= John Green (sociologist) =

American professor of sociology

John J. Green is an American professor of sociology. Since August 2021, he has served as the director of the Southern Rural Development Center, housed at Mississippi State University.

== Education and personal life ==
Green is originally from Decatur, Illinois. Green attended Mississippi State University for both his bachelor's degree and master's degree. His bachelor's was in Political Science, and his master's was in Sociology. His thesis was on the conflict surrounding the siting of a hazardous waste facility in a rural Mississippi community. He attended University of Missouri-Columbia for his doctorate, which was in Rural Sociology. His dissertation was on evaluating the social movement for grassroots economic development led by community-based cooperative organizations.

Green is married to Eleanor M. Green, who is also a sociologist by training. They own a farm together and have two adult children: a son who teaches high school physics, and a daughter who is a PhD student studying population health.

== Work ==
Green joined the Division of Social Sciences at Delta State University in 2002 as an Assistant Professor of Sociology and Community Development. He was promoted to Associate Professor. He also served as Interim Chair of the Division of Social Sciences, Acting Chair of History, and Director of the Institute for Community Based Research.

In 2011, he relocated to the University of Mississippi. He is a Professor of Sociology and formerly served as Director of the Center for Population Studies and the State Data Center of Mississippi at the university.
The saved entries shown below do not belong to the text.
-- ==== Sys2Proof/Machine/AlarmRequests.lean ====
section
/-! DEFINITION. The requests of the Alarm Unit (sections 8.3 and 8.8). -/

namespace Sys2Proof.Machine

/-- The records from a position on, with their positions, in order (R155). -/
def Alarms.fromPosition (a : Alarms) (start : Nat) : List (Nat × AlarmRec) :=
  (a.full.toList.map (0, ·) ++ a.recs.zipIdx.map fun (p : AlarmRec × Nat) => (p.2 + 1, p.1)).filter fun p => start ≤ p.1

/-- How many ACTIVE records have a severity (R155). -/
def Alarms.activeAt (a : Alarms) (sev : Severity) : Nat := (a.all.filter fun r => r.active && r.severity == sev).length

/-- The body of ALARM_LIST's reply (R155). -/
def Hub.alarmListBody (h : Hub) (start : Nat) : AlarmListBody :=
  let a := h.alarms
  let found := a.fromPosition start
  { page := found.take 8, records := a.recs.length, fullHeld := a.full.isSome, next := (found[8]?).map (·.1),
    changeNumber := a.changeNumber, activeCritical := a.activeAt .critical, activeMajor := a.activeAt .major,
    activeMinor := a.activeAt .minor, activeWarning := a.activeAt .warning,
    unacked := (a.all.filter fun r => r.active && !r.acked).length, lamps := a.lamps, relay := h.tables.relay }

/-- ALARM_LIST (R155). -/
def Hub.alarmList (r : Request) (h : Hub) : Hub :=
  if fieldAt r.body 0 1 < 64 then h.answer r .ok (.alarmList (h.alarmListBody (fieldAt r.body 0 1)))
  else h.refuse r .badParam

def execAlarmList (s : State) : Host.Outcome State Fault Refusal := s.onHub (Hub.take Code.alarmList Hub.alarmList)

/-- The source of an alarm as a request names it: 0 the hub, 1..12 a slot; none for a number outside (R144). -/
def alarmSource (v : Nat) : Option (Option Slot) := if v = 0 then some none else (Slot.ofNumber v).map some

/-- The keys that an ALARM_ACK selects, in position order; none when it is refused (R144). -/
def Hub.ackKeys (h : Hub) (body : List Byte) : Option (List AlarmKey) :=
  match fieldAt body 0 1 with
  | 1 =>
    match alarmSource (fieldAt body 1 1), ofCode alarmKinds (fieldAt body 2 1) with
    | some source, some kind =>
      let key : AlarmKey := { source, kind, detail := BitVec.ofNat 16 (fieldAt body 3 2) }
      if source.isSome = kind.slotSourced ∧ h.alarms.all.any (fun r => r.key == key) then some [key] else none
    | _, _ => none
  | 2 =>
    match ofCode severities (fieldAt body 5 1) with
    | some sev =>
      some ((h.alarms.all.filter fun r => codeIn severities sev ≤ codeIn severities r.severity).map (·.key))
    | none => none
  | _ => none

/-- An acknowledged record: an ACTIVE one of an EVENT kind becomes CLEARED (R144). -/
def AlarmRec.ack (r : AlarmRec) (t : Stamp) : AlarmRec :=
  { r with acked := true, lastChange := t, active := r.active && !r.key.kind.isEvent }

/-- What follows the change of several records in one event: the permits, the outputs once, then each record's notice and relay
frame in position order, as the change left it (R144, R149, R153). R144 gives that order for ALARM_ACK; for KIND_SET, where R153 gives none,
it is the model's (DESIGN CHOICE, log entry 61). An AGENT_OVERLOAD that one record's refused relay frame raises is taken whole, its notice too,
before the next record's notice, which still shows its record as the change left it (DESIGN CHOICE, log entry 77). `old` is the hub before
the change. -/
def Hub.changedAll (old : Hub) (keys : List AlarmKey) (reason : AlarmReason) (h : Hub) : Hub :=
  (keys.filterMap h.alarms.find).foldl (Hub.tellWith raiseAgain reason) (Hub.judgeWithheldWith raiseAgain old h).judgeOutputs

/-- The records acknowledged that a list of keys selects (R144). -/
def Hub.ackAll (h : Hub) (keys : List AlarmKey) : Hub :=
  let a := keys.foldl (fun (a : Alarms) key => a.update key (·.ack h.stamp)) h.alarms
  Hub.changedAll h keys .acknowledged { h with alarms := a }

/-- ALARM_ACK (R144). -/
def Hub.alarmAck (r : Request) (h : Hub) : Hub :=
  match h.ackKeys r.body with
  | none => h.refuse r .badParam
  | some keys =>
    let fresh := h.alarms.all.filter fun rec => rec.key ∈ keys && !rec.acked
    let cleared := fresh.filter fun rec => rec.active && rec.key.kind.isEvent
    let h := h.ackAll (fresh.map (·.key))
    h.answer r .ok (.alarmAck fresh.length cleared.length h.alarms.lamps)

def execAlarmAck (s : State) : Host.Outcome State Fault Refusal := s.onHub (Hub.take Code.alarmAck Hub.alarmAck)

/-- A record that a purge removes (R145). -/
def AlarmRec.purgeable (r : AlarmRec) : Bool := !r.active && r.acked

/-- The table after a purge (R145). -/
def Alarms.purge (a : Alarms) : Alarms :=
  { a with full := a.full.filter fun r => !r.purgeable
           recs := a.recs.filter fun r => !r.purgeable
           changeNumber := a.changeNumber + BitVec.ofNat 32 (a.all.filter (·.purgeable)).length }

/-- ALARM_PURGE (R145). -/
def Hub.alarmPurge (r : Request) (h : Hub) : Hub :=
  let new := { h with alarms := h.alarms.purge }.judgeOutputs
  new.answer r .ok (.alarmPurge (h.alarms.all.filter (·.purgeable)).length new.alarms.all.length)

def execAlarmPurge (s : State) : Host.Outcome State Fault Refusal := s.onHub (Hub.take Code.alarmPurge Hub.alarmPurge)

/-- The effective severities of a kind's records formed again (R138, R153). -/
def Alarms.reform (a : Alarms) (kind : AlarmKind) (e : KindEntry) : Alarms :=
  let f (r : AlarmRec) : AlarmRec :=
    if r.key.kind = kind then { r with severity := effectiveSeverity e kind r.reported } else r
  { a with full := a.full.map f, recs := a.recs.map f }

/-- A kind's entry replaced with all that follows (R153). -/
def Hub.setKind (h : Hub) (kind : AlarmKind) (e : KindEntry) : Hub :=
  let changed := h.alarms.all.filter fun r => r.key.kind = kind ∧ r.severity ≠ effectiveSeverity e kind r.reported
  Hub.changedAll h (changed.map (·.key)) .severity
    { h with tables := { h.tables with kinds := h.tables.kinds.set kind.idx e }, alarms := h.alarms.reform kind e }

/-- KIND_SET (R153). -/
def Hub.kindSet (r : Request) (h : Hub) : Hub :=
  match ofCode alarmKinds (fieldAt r.body 0 1) with
  | none => h.refuse r .badParam
  | some kind =>
    match parseKindEntry kind (r.body.drop 1) with
    | none => h.refuse r .badParam
    | some e =>
      let h := h.setKind kind e
      let recs := h.alarms.all.filter fun rec => rec.key.kind == kind
      h.answer r .ok (.kindSet e recs.length (recs.filter (·.active)).length)

def execKindSet (s : State) : Host.Outcome State Fault Refusal := s.onHub (Hub.take Code.kindSet Hub.kindSet)

/-- RELAY_SET (R154). -/
def Hub.relaySet (r : Request) (h : Hub) : Hub :=
  match parseRelay r.body with
  | none => h.refuse r .badParam
  | some relay =>
    { h with tables := { h.tables with relay } }.answer r .ok
      (.relaySet h.tables.relay relay (relay.map fun (n : Slot) => h.slots[n].state))

def execRelaySet (s : State) : Host.Outcome State Fault Refusal := s.onHub (Hub.take Code.relaySet Hub.relaySet)

end Sys2Proof.Machine
end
He then served as a senior research associate with the Center.

He has held formal leadership roles in the Community Development Society, Southern Rural Sociological Association, Rural Sociological Society, and the Alabama-Mississippi Sociological Association. He also served as Editor-In-Chief for the Community Development Society's journal for two terms. At the University of Mississippi, he was affiliated with the University of Mississippi School of Law. He was also the director of the Minor for Society and Health. He worked with the Interdisciplinary Graduate Minor in Applied Statistics Committee. Additionally, he worked with the Flagship Constellations project at UM.

He is also an advisor for the Mississippi Delta Project at Harvard Law School.

Green's research focuses on the American South. However, he mostly does research in the state of Mississippi. His work covers applied and community-based research frameworks. He has also worked in Hawaii and the U.S. Affiliated Pacific Islands, especially Guam, Saipan, and American Samoa.

In October 2019 he was named as the Vice-Chairman of the Mississippi Complete Count Committee for the 2020 Census. Additionally, he was the program scholar with the Mississippi Humanities Council and the Museum on Main Street Smithsonian Institution’s traveling exhibit, Crossroads: Change in Rural America.

In spring 2021, he was named as the new head of the Southern Rural Development Center, located at Mississippi State University.

Green served as president of the Rural Sociological Society from 2022-2023.He has been a member for over two decades and had previously headed various committees and served as vice president for the organization.

== Writing and awards ==
He has authored/co-authored published articles for peer-reviewed journals including Agroforestry Systems, Community Development, Journal of Primary Care and Community Health, Rural Sociology, Sociological Spectrum, and Southern Rural Sociology, along with book chapters in several edited volumes. He co-authored a chapter on “Action Research and Evaluation” in the Introduction to Community Development textbook. Other books he has written a chapter for include Community Development Reader, Introduction to Community Development, Sociology of Katrina, The Politics of Globalization, and Cultivating Food Justice. He also served as the editor-in-chief of Community Development, a peer-reviewed journal of the Community Development Society, for five years.

In October 2018, he and fellow researchers at the University of Mississippi published "Microaggressions at the University of Mississippi," which was a part of the UM Race Diary project. The report garnered some controversy from some conservatives.

In August 2019 he wrote an article for The Conversation entitled "Why the 2020 census matters for rural Americans."

Green has been awarded the Delta State University Foundation Prizes for Excellence in Service and for Excellence in Research, the Rural Sociological Society’s Award for Excellence in Extension and Public Outreach, and the Community Development Society’s Ted K. Bradshaw Outstanding Research Award. Additionally, in 2018 he was awarded the Research, Scholarship, and Creative Achievement Award from the UM College of Liberal Arts.